[Records excerpted from a collection]
/-- TWIN_CTL.OP = PAIR: the exchange starts; a spare marked FILL_TARGET waits to be filled (R412). -/
def State.pair (s : State) : State :=
  if !activePos s.lnk.position then s.refusePair 1
  else if s.twin.fillTarget then
    ({ s with twin := { s.twin with state := .fillTarget, partnerPos := twinOf s.lnk.position, refuse := 0, adopting := false, adoptNotices := [], fillSync := false } }).tellTwin "FILL_TARGET" s.pairWords []
  else ({ s with twin := { s.twin with state := .pairing, refuse := 0 } }).tellTwin "PAIR" s.pairWords s.pairBytes

/-- TWIN_PAIR (R403, R412). -/
def execTwinPair (value : Word) (s : State) : Host.Outcome State Fault Refusal :=
  .next (twinRow 1 (fun t => t.twin.state == .solo) State.pair value.toNat s)

/-- The finding that refuses a pairing: the lowest that applies (R403). (DEDUCED, log entry 42). -/
def pairFinding (s : State) (p : PairRecord) : Option Nat :=
  if !activePos s.lnk.position || !activePos p.position || p.position != twinOf s.lnk.position then some 1
  else if p.feedId == s.twin.ownFeed && !(p.sharedFeedOk && s.twin.sharedFeedOk) then some 3
  else if s.journalSlots == 0 || !p.hasJournal || s.mirrorSize == 0 || decide (s.twin.mirrorLog2 < p.journalLog2) || decide (p.mirrorLog2 < s.per.journalLog2) then some 4
  else if p.rep != s.twin.repList then some 5
  else if p.refused then some 6
  else none

/-- The mirror area takes the partner's live records, and nothing of an earlier partner stays (R403, R407). -/
def State.takeRecords (s : State) (p : PairRecord) : State :=
  let w := { s.twin with mirrored := [], notices := [], followers := [], mirrorTrim := ((p.records.head?).map (·.1)).getD 0,
                         mirrorWrite := ((p.records.getLast?).map (·.1 + 1)).getD 0, partnerOwner := p.owner, partnerBase := p.base }
  let t : State := { s with twin := w }
  (p.records.foldl (fun (u : State) r => u.keepMirror r.1 r.2) t).mirrorHeader

/-- The pair forms: the partner's live records are copied; SHARED on one feed. -/
def State.formPair (s : State) (p : PairRecord) : State :=
  let st : TwinState := if p.feedId = s.twin.ownFeed then .shared else .paired
  let w := { s.twin with state := st, reason := 0, refuse := 0, partnerFeed := p.feedId, partnerPos := p.position, unacked := [] }
  let t : State := { s with twin := w }
  t.takeRecords p

/-- A record of the twin position in a fill: its feed is known, and the spare, which has mirrored nothing, copies the survivor's live
records (R405, R407, R412). -/
def State.fillRecord (s : State) (p : PairRecord) : State :=
  if p.position ≠ twinOf s.lnk.position then s else
  let t : State := { s with twin := { s.twin with partnerFeed := p.feedId, partnerPos := p.position } }
  if t.twin.state = .fillTarget then t.takeRecords p else { t with twin := { t.twin with partnerOwner := p.owner, partnerBase := p.base } }

/-- PAIRING_RECORD_RECEIVE: the check, then the pair or the refusal; the partner hears of a refusal. In a fill nothing is refused
(R403, R412). -/
def pairingRecord (p : PairRecord) (s : State) : State :=
  if s.alive && (s.twin.state == .filling || s.twin.state == .fillTarget) then s.fillRecord p else
  if !s.alive || s.twin.state != .pairing then s else
  match pairFinding s p with
  | some k => if k = 6 then s.refusePair 6 else (s.refusePair k).tellTwin "REFUSED" [k] []
  | none => s.formPair p

/-- PAIRING_RECORD_RECEIVE (R403, R405). -/
def execPairingRecordReceive (record : PairRecord) (s : State) : Host.Outcome State Fault Refusal := .next (pairingRecord record s)

/-- PAIRING_TIMEOUT: no record within ACK_TIMEOUT. -/
def execPairingTimeout (s : State) : Host.Outcome State Fault Refusal :=
  .next (if s.alive && s.twin.state == .pairing then s.refusePair 2 else s)

/-! ### What an acknowledgement releases (R406) -/

/-- A record that the partner holds, or that waits for it no longer. -/
def State.releaseRecord (s : State) (r : Nat) : State :=
  match s.jnl.live.find? (fun l => l.recno == r) with
  | none => s
  | some l =>
    let t := s.headJournaled l
    match l.kind with
    | .accept => if t.cmds.any (fun c => c.q == l.q && c.n == l.seq && c.phase == .accepted && !c.mirrored) then t.finishAccept l.q l.seq else t
    | .complete => { t with cmds := t.cmds.map (fun (c : Cmd) => if c.q = l.q ∧ c.n = l.seq ∧ c.phase = .journaled then { c with mirrored := true } else c) }
    | _ => t.freeRecords

/-- What waited for one item proceeds. -/
def State.release (s : State) : MirrorWait → State
  | .record r => s.releaseRecord r
  | .notice q n => { s with cmds := s.cmds.map (fun (c : Cmd) => if c.q = q ∧ c.n = n then { c with noticed := true } else c) }
  | _ => s

/-- Everything that waits proceeds. -/
def State.releaseAll (s : State) : State :=
  let t := s.twin.unacked.foldl State.release { s with twin := { s.twin with unacked := [] } }
  { t with cmds := t.cmds.map (fun (c : Cmd) => { c with noticed := true }) }

/-- FILL_SYNC reads 1 once every block has been sent and every forwarded write acknowledged (R413). -/
def State.noteSync (s : State) : State :=
  if s.twin.state = .filling ∧ s.twin.fillLeft.isEmpty = true ∧ s.twin.fillRecs.isEmpty = true ∧ s.twin.unacked.contains .fill = false then
    { s with twin := { s.twin with fillSync := true } } else s

/-- TWIN_ACK_RECEIVE: the oldest item that awaits an acknowledgement has it. -/
def twinAck (s : State) : State :=
  match s.twin.unacked with
  | [] => s
  | w :: rest =>
    if !s.alive then s else
    let t : State := { s with twin := { s.twin with unacked := rest } }
    let t := match w with | .record _ => t.count pgTwin 0x1501 1 | _ => t
    (t.release w).noteSync

/-- TWIN_ACK_RECEIVE (R406). -/
def execTwinAckReceive (s : State) : Host.Outcome State Fault Refusal := .next (twinAck s)

/-! ### Losing the partner (R409) -/

/-- A member that has a partner, or fills a spare. -/
def State.hasPartner (s : State) : Bool := s.twin.state == .paired || s.twin.state == .shared || s.twin.state == .filling

/-- CORRECTED is recorded and PARTNER_LOST is set, as one error. (DEDUCED, log entry 44). -/
def Page.partnerLost (h : Page) : Page :=
  let g := ((h.raiseBit 0 0 false).countClass .corrected).countEvent 2 1
  { g with errSts := setBit g.errSts 16 true }

/-- ALONE: nothing waits for acknowledgements any more; the mirror area is kept. -/
def State.goAlone (s : State) (reason : Nat) : State :=
  let t : State := { s with twin := { s.twin with state := .alone, reason := reason, fillLeft := [], fillRecs := [], fillSync := false } }
  t.releaseAll.modPage pgTwin Page.partnerLost

/-- TWIN_ACK_TIMEOUT: REASON 1, or 4 when neither detour delivers (R410). -/
def twinAckTimeout (noRoute : Bool) (s : State) : State :=
  if s.alive && s.hasPartner && !s.twin.unacked.isEmpty then s.goAlone (if noRoute then 4 else 1) else s

/-- TWIN_ACK_TIMEOUT (R407, R409, R410). -/
def execTwinAckTimeout (noRoute : Bool) (s : State) : Host.Outcome State Fault Refusal := .next (twinAckTimeout noRoute s)
/-- STOP_NOTICE_RECEIVE (R409). -/
def execStopNoticeReceive (s : State) : Host.Outcome State Fault Refusal := .next (if s.alive && s.hasPartner then s.goAlone 2 else s)
/-- TWIN_PARTNER_LOST (R409). -/
def execTwinPartnerLost (value : Word) (s : State) : Host.Outcome State Fault Refusal :=
  .next (twinRow 3 State.hasPartner (fun t => t.goAlone 3) value.toNat s)

/-! ### Unpairing (R404) -/

/-- SOLO again: what waited proceeds, and neither member counts as lost. -/
def State.goSolo (s : State) : State :=
  ({ s with twin := { s.twin with state := .solo, reason := 0, partnerPos := 0xFFFF, partnerFeed := 0, fillSync := false } } : State).releaseAll

/-- TWIN_UNPAIR. -/
def execTwinUnpair (value : Word) (s : State) : Host.Outcome State Fault Refusal :=
  .next (twinRow 2 State.isPaired (fun t => (t.tellTwin "UNPAIR" [] []).goSolo) value.toNat s)
/-- UNPAIR_NOTICE_RECEIVE. -/
def execUnpairNoticeReceive (s : State) : Host.Outcome State Fault Refusal := .next (if s.alive && s.isPaired then s.goSolo else s)

/-! ### Filling a spare (R412, R413) -/

/-- The replicated blocks, ascending, by number in MiB. -/
def Twin.repBlocks (w : Twin) : List Nat :=
  (w.rep.filter (·.2.valid)).foldl (fun l e => (List.range (e.2.last + 1 - e.2.first)).foldl (fun l i => insertNat (e.2.first + i) l) l) []

/-- TWIN_CTL.OP = FILL: the spare learns of the survivor and its live records; the blocks and the lost member's records are to be
sent, and its notices go at once. -/
def State.fill (s : State) : State :=
  let w := { s.twin with state := .filling, reason := 0, fillLeft := s.twin.repBlocks, fillRecs := s.twin.mirrored, fillSync := false, unacked := [] }
  let t : State := ({ s with twin := w } : State).tellTwin "FILL" s.pairWords s.pairBytes
  (s.twin.notices.foldl (fun (u : State) x => u.tellTwin "FILL_NOTICE" [x.1, x.2] []) t).noteSync

/-- TWIN_FILL (R412, R413). -/
def execTwinFill (value : Word) (s : State) : Host.Outcome State Fault Refusal :=
  .next (twinRow 4 (fun t => t.twin.state == .alone) State.fill value.toNat s)

/-- FILL_BLOCK_SEND: the next block, or after the last the next record of the lost member's journal. -/
def fillBlockSend (s : State) : State :=
  if !s.alive || s.twin.state != .filling then s else
  match s.twin.fillLeft with
  | b :: _ => s.sendFill b
  | [] =>
    match s.twin.fillRecs with
    | r :: rest =>
      let t := s.tellTwin "FILL_RECORD" [r.1] r.2
      { t with twin := { t.twin with fillRecs := rest, unacked := t.twin.unacked ++ [.fill] } }
    | [] => s.noteSync

/-- FILL_BLOCK_SEND (R413). -/
def execFillBlockSend (s : State) : Host.Outcome State Fault Refusal := .next (fillBlockSend s)

/-- A record of the lost member enters the spare's own journal area, under the spare's OWNER_ID. -/
def State.adoptRecord (s : State) (r : Nat) (bs : Bytes) : State :=
  if s.journalSlots = 0 then s else
  let t := s.storeBytes (s.recordAddr r) bs
  let j := if s.twin.adopting then { t.jnl with writeRec := max t.jnl.writeRec (r + 1), trimRec := min t.jnl.trimRec r }
           else { t.jnl with writeRec := r + 1, trimRec := r, live := [] }
  ({ t with jnl := j, twin := { t.twin with adopting := true } } : State).writeHeader

/-- FILL_BLOCK_RECEIVE: stored, and acknowledged; the poisoned granules of a block enter the poison list. (DEDUCED, log entry 43). -/
def fillReceive (i : FillItem) (s : State) : State :=
  if !s.alive || s.twin.state != .fillTarget then s else
  match i with
  | .block a bs ps =>
    if s.mappedRange a bs.length then
      (((ps.foldl (fun (t : State) p => t.poisonGranule p) (s.storeBytes a bs)).count pgTwin 0x1504 1).tellTwin "ACK" [] [])
    else s
  | .write a bs =>
    match s.writeBytes a bs with
    | .ok t => t.tellTwin "ACK" [] []
    | .error _ => s.tellTwin "ACK" [] []
  | .record r bs => (s.adoptRecord r bs).tellTwin "ACK" [] []
  | .notice q n => { s with twin := { s.twin with adoptNotices := s.twin.adoptNotices ++ [(q, n)] } }

/-- FILL_BLOCK_RECEIVE (R413). -/
def execFillBlockReceive (item : FillItem) (s : State) : Host.Outcome State Fault Refusal := .next (fillReceive item s)

/-- The state of a pair that has joined: by what the member knows of the partner's feed. -/
def Twin.joined (w : Twin) : TwinState := if w.sharedFeedOk && w.partnerFeed == w.ownFeed then .shared else .paired

/-- JOIN fits a spare being filled, and a survivor whose FILL_SYNC reads 1. -/
def State.mayJoin (s : State) : Bool := s.twin.state == .fillTarget || (s.twin.state == .filling && s.twin.fillSync)

/-- TWIN_CTL.OP = JOIN: forwarding ends; the spare scans the journal it has taken over and awaits REPLAY_GO (R412 step 8). -/
def State.join (s : State) : State :=
  let t : State := { s with twin := { s.twin with state := s.twin.joined, reason := 0, fillSync := false } }
  if s.twin.state = .fillTarget then
    { t with twin := { t.twin with adopting := true }, jnl := { t.jnl with state := .scanning, afterCold := true } }
  else t

/-- TWIN_JOIN (R412, R413). -/
def execTwinJoin (value : Word) (s : State) : Host.Outcome State Fault Refusal :=
  .next (twinRow 5 State.mayJoin State.join value.toNat s)

/-! ### The partner's items (R407) -/

/-- MIRROR_RECORD_RECEIVE: records and notices are kept and acknowledged; a trim notice frees the mirror's records. -/
def mirrorReceive (i : MirrorItem) (s : State) : State :=
  if !s.alive || !s.per.linkUp || !(s.twinned || s.twin.state == .fillTarget) then s else
  match i with
  | .record r bs => (s.keepMirror r bs).tellTwin "ACK" [] []
  | .commitNotice q n => ({ s with twin := { s.twin with notices := s.twin.notices.filter (· != (q, n)) ++ [(q, n)] } }).tellTwin "ACK" [] []
  | .trim r => ({ s with twin := { s.twin with mirrored := s.twin.mirrored.filter (fun x => decide (r ≤ x.1)), mirrorTrim := r } }).mirrorHeader
  | .followerVersion a v => ({ s with twin := { s.twin with followers := tabSet 0 s.twin.followers a v } }).tellTwin "ACK" [] []

/-- MIRROR_RECORD_RECEIVE (R407). -/
def execMirrorRecordReceive (item : MirrorItem) (s : State) : Host.Outcome State Fault Refusal := .next (mirrorReceive item s)

/-! ### Failure events (R420) -/

/-- FAIL_EVENT: the cycle count of the write is kept, the last 64 in all. -/
def failEvent (v : Nat) (s : State) : State :=
  if !s.answers || !bitAt v 0 then s
  else
    let es := s.twin.events ++ [160 * s.cycles]
    { s with twin := { s.twin with events := es.drop (es.length - 64) } }

/-- FAIL_EVENT. -/
def execFailEvent (value : Word) (s : State) : Host.Outcome State Fault Refusal := .next (failEvent value.toNat s)

end Sys2Proof.Machine
end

◆ WORK INSTRUCTIONS
Return a copy of every line in the records that includes the string "proceeds".

◆ SOLUTION TO THIS PROBLEM
/-- What waited for one item proceeds. -/
/-- Everything that waits proceeds. -/
/-- SOLO again: what waited proceeds, and neither member counts as lost. -/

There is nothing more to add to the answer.